= EXERCISE MATERIAL =
-*-*-
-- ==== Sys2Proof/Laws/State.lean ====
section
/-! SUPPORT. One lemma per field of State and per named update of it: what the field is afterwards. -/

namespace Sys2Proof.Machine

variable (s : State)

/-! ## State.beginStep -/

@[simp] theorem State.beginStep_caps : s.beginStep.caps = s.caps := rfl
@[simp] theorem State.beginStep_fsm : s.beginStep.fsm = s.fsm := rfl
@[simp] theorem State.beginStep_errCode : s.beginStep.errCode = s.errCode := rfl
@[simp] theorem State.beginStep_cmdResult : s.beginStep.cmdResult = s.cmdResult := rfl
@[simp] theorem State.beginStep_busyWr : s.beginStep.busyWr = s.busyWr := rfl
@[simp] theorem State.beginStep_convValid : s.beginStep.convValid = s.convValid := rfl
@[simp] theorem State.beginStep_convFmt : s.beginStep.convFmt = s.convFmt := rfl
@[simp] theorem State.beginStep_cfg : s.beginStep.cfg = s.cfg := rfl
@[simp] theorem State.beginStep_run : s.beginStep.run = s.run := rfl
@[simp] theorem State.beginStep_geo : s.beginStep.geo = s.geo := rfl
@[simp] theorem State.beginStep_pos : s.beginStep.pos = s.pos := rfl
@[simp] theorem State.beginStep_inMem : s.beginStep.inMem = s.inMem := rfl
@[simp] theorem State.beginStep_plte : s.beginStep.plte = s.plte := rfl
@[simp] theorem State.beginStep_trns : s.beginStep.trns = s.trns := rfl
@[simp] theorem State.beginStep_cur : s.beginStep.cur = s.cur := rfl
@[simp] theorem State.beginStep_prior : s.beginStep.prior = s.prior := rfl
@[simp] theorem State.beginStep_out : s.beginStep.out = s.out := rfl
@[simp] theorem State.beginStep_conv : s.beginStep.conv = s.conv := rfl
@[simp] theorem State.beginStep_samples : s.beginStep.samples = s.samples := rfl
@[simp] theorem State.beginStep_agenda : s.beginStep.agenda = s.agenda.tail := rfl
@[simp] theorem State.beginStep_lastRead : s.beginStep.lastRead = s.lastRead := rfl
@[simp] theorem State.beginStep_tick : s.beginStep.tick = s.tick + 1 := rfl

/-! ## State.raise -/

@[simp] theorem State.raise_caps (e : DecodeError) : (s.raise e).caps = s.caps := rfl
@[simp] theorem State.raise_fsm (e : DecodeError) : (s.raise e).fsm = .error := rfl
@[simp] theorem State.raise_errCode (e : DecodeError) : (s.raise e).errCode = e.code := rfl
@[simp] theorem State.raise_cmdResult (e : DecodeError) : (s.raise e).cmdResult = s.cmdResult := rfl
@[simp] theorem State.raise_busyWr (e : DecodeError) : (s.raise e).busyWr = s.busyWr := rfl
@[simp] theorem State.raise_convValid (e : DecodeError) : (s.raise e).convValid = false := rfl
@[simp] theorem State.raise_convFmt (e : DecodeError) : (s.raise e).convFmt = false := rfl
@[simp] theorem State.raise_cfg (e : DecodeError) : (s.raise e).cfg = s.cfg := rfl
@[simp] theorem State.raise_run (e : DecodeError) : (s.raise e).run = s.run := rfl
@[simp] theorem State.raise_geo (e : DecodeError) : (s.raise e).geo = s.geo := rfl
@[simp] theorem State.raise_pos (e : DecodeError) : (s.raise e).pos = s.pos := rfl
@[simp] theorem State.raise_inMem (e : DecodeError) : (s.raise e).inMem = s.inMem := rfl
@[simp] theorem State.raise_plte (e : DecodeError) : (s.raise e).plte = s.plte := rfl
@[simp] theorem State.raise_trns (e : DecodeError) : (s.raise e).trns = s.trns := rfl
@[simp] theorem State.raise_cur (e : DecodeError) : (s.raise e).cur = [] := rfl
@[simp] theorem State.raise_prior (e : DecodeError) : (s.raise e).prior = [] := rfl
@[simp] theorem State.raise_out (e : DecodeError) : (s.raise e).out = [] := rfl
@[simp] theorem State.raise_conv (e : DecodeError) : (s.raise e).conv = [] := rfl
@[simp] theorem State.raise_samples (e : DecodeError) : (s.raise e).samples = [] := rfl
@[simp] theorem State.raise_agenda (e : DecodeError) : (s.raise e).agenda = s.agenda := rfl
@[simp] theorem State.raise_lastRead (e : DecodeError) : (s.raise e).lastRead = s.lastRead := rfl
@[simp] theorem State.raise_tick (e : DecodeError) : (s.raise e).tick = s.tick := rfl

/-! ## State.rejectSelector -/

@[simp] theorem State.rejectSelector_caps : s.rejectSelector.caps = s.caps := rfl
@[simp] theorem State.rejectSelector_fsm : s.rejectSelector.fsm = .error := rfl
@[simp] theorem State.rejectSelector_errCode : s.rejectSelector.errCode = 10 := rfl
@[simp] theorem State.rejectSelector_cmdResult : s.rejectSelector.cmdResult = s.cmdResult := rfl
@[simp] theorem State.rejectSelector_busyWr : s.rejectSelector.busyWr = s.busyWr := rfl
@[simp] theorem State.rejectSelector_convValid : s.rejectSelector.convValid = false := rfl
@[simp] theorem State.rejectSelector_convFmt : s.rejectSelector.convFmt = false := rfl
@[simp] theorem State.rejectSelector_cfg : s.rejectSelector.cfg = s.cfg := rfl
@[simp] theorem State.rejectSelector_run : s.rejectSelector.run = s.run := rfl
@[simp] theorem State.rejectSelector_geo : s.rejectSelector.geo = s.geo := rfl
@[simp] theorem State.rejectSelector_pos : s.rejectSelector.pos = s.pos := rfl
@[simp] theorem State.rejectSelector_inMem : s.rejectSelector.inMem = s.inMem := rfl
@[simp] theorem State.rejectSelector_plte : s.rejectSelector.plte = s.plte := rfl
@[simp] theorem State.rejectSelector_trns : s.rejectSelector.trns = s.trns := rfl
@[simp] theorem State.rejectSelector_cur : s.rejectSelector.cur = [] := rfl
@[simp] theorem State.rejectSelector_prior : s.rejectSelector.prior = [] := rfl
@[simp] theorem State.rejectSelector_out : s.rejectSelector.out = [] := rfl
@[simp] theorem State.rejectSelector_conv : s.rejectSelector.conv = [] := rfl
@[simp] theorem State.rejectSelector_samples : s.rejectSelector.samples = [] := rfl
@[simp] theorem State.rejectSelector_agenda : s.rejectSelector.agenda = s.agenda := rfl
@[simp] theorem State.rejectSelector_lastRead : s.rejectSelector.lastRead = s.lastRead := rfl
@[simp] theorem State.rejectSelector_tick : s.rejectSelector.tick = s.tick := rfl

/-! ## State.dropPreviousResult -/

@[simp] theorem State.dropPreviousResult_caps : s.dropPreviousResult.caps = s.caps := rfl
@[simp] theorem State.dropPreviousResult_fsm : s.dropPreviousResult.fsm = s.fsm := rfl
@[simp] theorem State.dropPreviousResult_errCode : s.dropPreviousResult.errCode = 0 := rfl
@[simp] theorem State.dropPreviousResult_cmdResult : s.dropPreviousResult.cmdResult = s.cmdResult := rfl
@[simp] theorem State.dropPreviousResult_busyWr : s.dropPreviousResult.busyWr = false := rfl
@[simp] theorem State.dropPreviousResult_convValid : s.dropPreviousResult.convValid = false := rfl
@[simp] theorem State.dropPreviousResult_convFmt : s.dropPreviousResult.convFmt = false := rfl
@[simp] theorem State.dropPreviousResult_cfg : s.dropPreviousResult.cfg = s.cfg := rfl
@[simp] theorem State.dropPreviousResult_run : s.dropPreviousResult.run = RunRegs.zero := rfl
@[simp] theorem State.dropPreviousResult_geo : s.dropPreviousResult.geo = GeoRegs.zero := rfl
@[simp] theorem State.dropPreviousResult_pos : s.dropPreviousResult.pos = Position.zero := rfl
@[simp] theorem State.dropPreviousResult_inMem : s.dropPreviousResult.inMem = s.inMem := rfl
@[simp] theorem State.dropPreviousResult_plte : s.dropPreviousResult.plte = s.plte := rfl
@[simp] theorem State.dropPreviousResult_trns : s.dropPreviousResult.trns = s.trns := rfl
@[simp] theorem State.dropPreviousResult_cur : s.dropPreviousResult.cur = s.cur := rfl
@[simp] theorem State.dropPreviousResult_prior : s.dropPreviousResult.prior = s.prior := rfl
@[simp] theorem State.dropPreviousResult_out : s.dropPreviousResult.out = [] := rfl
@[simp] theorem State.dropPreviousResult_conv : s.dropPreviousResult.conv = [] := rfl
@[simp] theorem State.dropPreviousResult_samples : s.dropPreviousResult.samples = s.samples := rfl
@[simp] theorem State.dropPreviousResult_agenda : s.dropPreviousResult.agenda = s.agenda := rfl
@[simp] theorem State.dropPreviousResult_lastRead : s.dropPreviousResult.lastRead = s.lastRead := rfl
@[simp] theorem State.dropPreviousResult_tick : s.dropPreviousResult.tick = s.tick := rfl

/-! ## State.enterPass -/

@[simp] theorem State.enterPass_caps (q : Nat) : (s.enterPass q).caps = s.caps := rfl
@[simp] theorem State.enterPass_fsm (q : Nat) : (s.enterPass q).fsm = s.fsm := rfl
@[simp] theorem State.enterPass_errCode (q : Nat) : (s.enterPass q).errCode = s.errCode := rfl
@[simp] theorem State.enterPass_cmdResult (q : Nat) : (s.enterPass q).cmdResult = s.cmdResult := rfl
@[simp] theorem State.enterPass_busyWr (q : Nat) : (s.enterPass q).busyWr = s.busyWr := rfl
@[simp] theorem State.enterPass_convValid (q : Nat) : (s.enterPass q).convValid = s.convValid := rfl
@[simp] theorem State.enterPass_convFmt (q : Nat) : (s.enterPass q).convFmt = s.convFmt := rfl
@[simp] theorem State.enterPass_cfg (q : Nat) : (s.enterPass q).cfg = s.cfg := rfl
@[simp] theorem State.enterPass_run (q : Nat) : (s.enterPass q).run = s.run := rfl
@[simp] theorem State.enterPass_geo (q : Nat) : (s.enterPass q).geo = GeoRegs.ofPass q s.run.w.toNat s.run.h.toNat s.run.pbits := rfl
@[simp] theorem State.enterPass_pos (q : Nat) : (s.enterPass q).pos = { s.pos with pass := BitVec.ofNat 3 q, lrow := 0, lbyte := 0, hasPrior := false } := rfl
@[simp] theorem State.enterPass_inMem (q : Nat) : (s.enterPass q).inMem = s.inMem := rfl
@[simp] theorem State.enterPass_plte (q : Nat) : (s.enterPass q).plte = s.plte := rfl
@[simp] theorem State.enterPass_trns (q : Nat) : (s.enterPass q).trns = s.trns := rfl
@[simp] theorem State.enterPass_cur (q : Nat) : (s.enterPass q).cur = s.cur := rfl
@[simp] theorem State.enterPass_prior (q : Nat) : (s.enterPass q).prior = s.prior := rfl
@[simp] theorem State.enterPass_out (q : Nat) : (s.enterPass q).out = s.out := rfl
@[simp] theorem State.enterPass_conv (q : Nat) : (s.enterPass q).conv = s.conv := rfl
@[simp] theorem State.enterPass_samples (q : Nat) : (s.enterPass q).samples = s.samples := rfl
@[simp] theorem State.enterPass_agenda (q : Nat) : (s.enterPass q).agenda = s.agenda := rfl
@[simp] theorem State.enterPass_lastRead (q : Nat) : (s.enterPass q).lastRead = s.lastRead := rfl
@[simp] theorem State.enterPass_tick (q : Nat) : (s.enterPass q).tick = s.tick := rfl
-*-*-
= TASK REQUIREMENTS =
Take the listing above and repeat exactly the lines from the one containing "s.rejectSelector.trns = s.trns := rfl" through the one containing "s.rejectSelector.prior = [] := rfl", both included.

= EXERCISE SOLUTION =
@[simp] theorem State.rejectSelector_trns : s.rejectSelector.trns = s.trns := rfl
@[simp] theorem State.rejectSelector_cur : s.rejectSelector.cur = [] := rfl
@[simp] theorem State.rejectSelector_prior : s.rejectSelector.prior = [] := rfl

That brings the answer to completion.